Fluid Concepts and Creative Analogies
- Cover to the first edition
- Author: Douglas Hofstadter
- Published: 1995 (Harvester Wheatsheaf)
- Pages: 250
- ISBN: 978-0-7450-1065-6
- OCLC: 24742774

= Fluid Concepts and Creative Analogies =

1995 book by Douglas Hofstadter

Fluid Concepts and Creative Analogies: Computer Models of the Fundamental Mechanisms of Thought is a 1995 book by Douglas Hofstadter and other members of the Fluid Analogies Research Group exploring the mechanisms of intelligence through computer modeling. It contends that the notions of analogy and fluidity are fundamental to explain how the human mind solves problems and to create computer programs that show intelligent behavior. It analyzes several computer programs that members of the group have created over the years to solve problems that require intelligence.

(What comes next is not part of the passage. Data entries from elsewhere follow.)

theorem nextTile_frame (s : State) (u k : Nat) (d : Desc) : Agree 0x4000000000000000004040020001bc040800001920300020000000000007800780035784c7b80 s (nextTile s u k d) := by
  unfold nextTile
  repeat' first
    | with_reducible assumption
    | with_reducible exact Agree.refl _ _
    | exact bitsIn_rfl rfl
    | exact regIn_rfl rfl rfl
    | with_reducible refine beginData_step ?_ ?_
    | with_reducible refine beginStage_step ?_ ?_
    | with_reducible refine dropTile_step ?_ ?_
    | with_reducible refine setChan_step ?_ ?_
    | with_reducible refine Agree.ite ?_ ?_
    | dsimp only
    | split
    | (with_reducible refine Agree.of_pair (by assumption) ?_)
    | (with_reducible refine Agree.of_pair2 (by assumption) ?_)
    | intro _
theorem nextTile_step {M s0} {s : State} {u k : Nat} {d : Desc} (hs : bitsIn 0x4000000000000000004040020001bc040800001920300020000000000007800780035784c7b80 M = true) (hA : Agree M s0 s) : Agree M s0 (nextTile s u k d) :=
  hA.step hs (nextTile_frame s u k d)

theorem readOver_frame (s : State) (d : Desc) (c : Chan) (u : Nat) (l : List (Nat × Nat)) (get : Nat → PByte) : Agree 0x80 s (readOver s d c u l get).2 := by
  unfold readOver
  repeat' first
    | with_reducible assumption
    | with_reducible exact Agree.refl _ _
    | exact bitsIn_rfl rfl
    | with_reducible refine freeBytes_step ?_ ?_
    | with_reducible refine Agree.ite ?_ ?_
    | (with_reducible refine Agree.foldl ?_ ?_; intro _ _ _)
    | (with_reducible refine Agree.foldl2 ?_ ?_; intro _ _ _)
    | (with_reducible refine Agree.foldl3 ?_ ?_; intro _ _ _)
    | (with_reducible refine Agree.foldl4 ?_ ?_; intro _ _ _)
    | dsimp only
    | split
    | (with_reducible refine Agree.of_pair (by assumption) ?_)
    | (with_reducible refine Agree.of_pair2 (by assumption) ?_)
    | intro _
theorem readOver_step {M s0} {s : State} {d : Desc} {c : Chan} {u : Nat} {l : List (Nat × Nat)} {get : Nat → PByte} (hs : bitsIn 0x80 M = true) (hA : Agree M s0 s) : Agree M s0 (readOver s d c u l get).2 :=
  hA.step hs (readOver_frame s d c u l get)

theorem writeOver_frame (s : State) (hit : Nat → Bool) (ws : List (Nat × List PByte)) : Agree 0x80 s (writeOver s hit ws).2 := by
  unfold writeOver
  repeat' first
    | with_reducible assumption
    | with_reducible exact Agree.refl _ _
    | exact bitsIn_rfl rfl
    | with_reducible refine freeBytes_step ?_ ?_
    | with_reducible refine Agree.ite ?_ ?_
    | (with_reducible refine Agree.foldl ?_ ?_; intro _ _ _)
    | (with_reducible refine Agree.foldl2 ?_ ?_; intro _ _ _)
    | (with_reducible refine Agree.foldl3 ?_ ?_; intro _ _ _)
    | (with_reducible refine Agree.foldl4 ?_ ?_; intro _ _ _)
    | dsimp only
    | split
    | (with_reducible refine Agree.of_pair (by assumption) ?_)
    | (with_reducible refine Agree.of_pair2 (by assumption) ?_)
    | intro _
theorem writeOver_step {M s0} {s : State} {hit : Nat → Bool} {ws : List (Nat × List PByte)} (hs : bitsIn 0x80 M = true) (hA : Agree M s0 s) : Agree M s0 (writeOver s hit ws).2 :=
  hA.step hs (writeOver_frame s hit ws)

It was the first book ever sold by Amazon.com.

==Origin of the book==

The book is a collection of revised articles that appeared in precedence, each preceded by an introduction by Hofstadter.
They describe the scientific work by him and his collaborators in the 1980s and 1990s.
The project started in the late 1970s at Indiana University.
In 1983 he took a sabbatical year at MIT, working in Marvin Minsky's Artificial Intelligence Lab.
There he met and collaborated with Melanie Mitchell, who then became his doctoral student.
Subsequently, Hofstadter moved to the University of Michigan, where the FARG (Fluid Analogies Research Group) was founded.
Eventually he returned to Indiana University in 1988, continuing the FARG research there.
The book was written during a sabbatical year at the Istituto per la Ricerca Scientifica e Tecnologica in Trento, Italy..

==Publication==
Upon publication, Jon Udell, a BYTE senior technical editor-at-large said:
Fifteen years ago, Gödel, Escher, Bach: An Eternal Golden Braid exploded on the literary scene, earning its author a Pulitzer prize and a monthly column in Scientific American. Douglas Hofstadter's exuberant synthesis of math, music, and art, and his inspired thought experiments with "tangled hierarchy," recursion, pattern recognition, figure/ground reversal, and self-reference, delighted armchair philosophers and AI theorists. But in the end, many people believed that these intellectual games yielded no useful model of cognition on which to base future AI research. Now Fluid Concepts and Creative Analogies presents that model, along with the computer programs Hofstadter and his associates have designed to test it. These programs work in stripped-down yet surprisingly rich microdomains.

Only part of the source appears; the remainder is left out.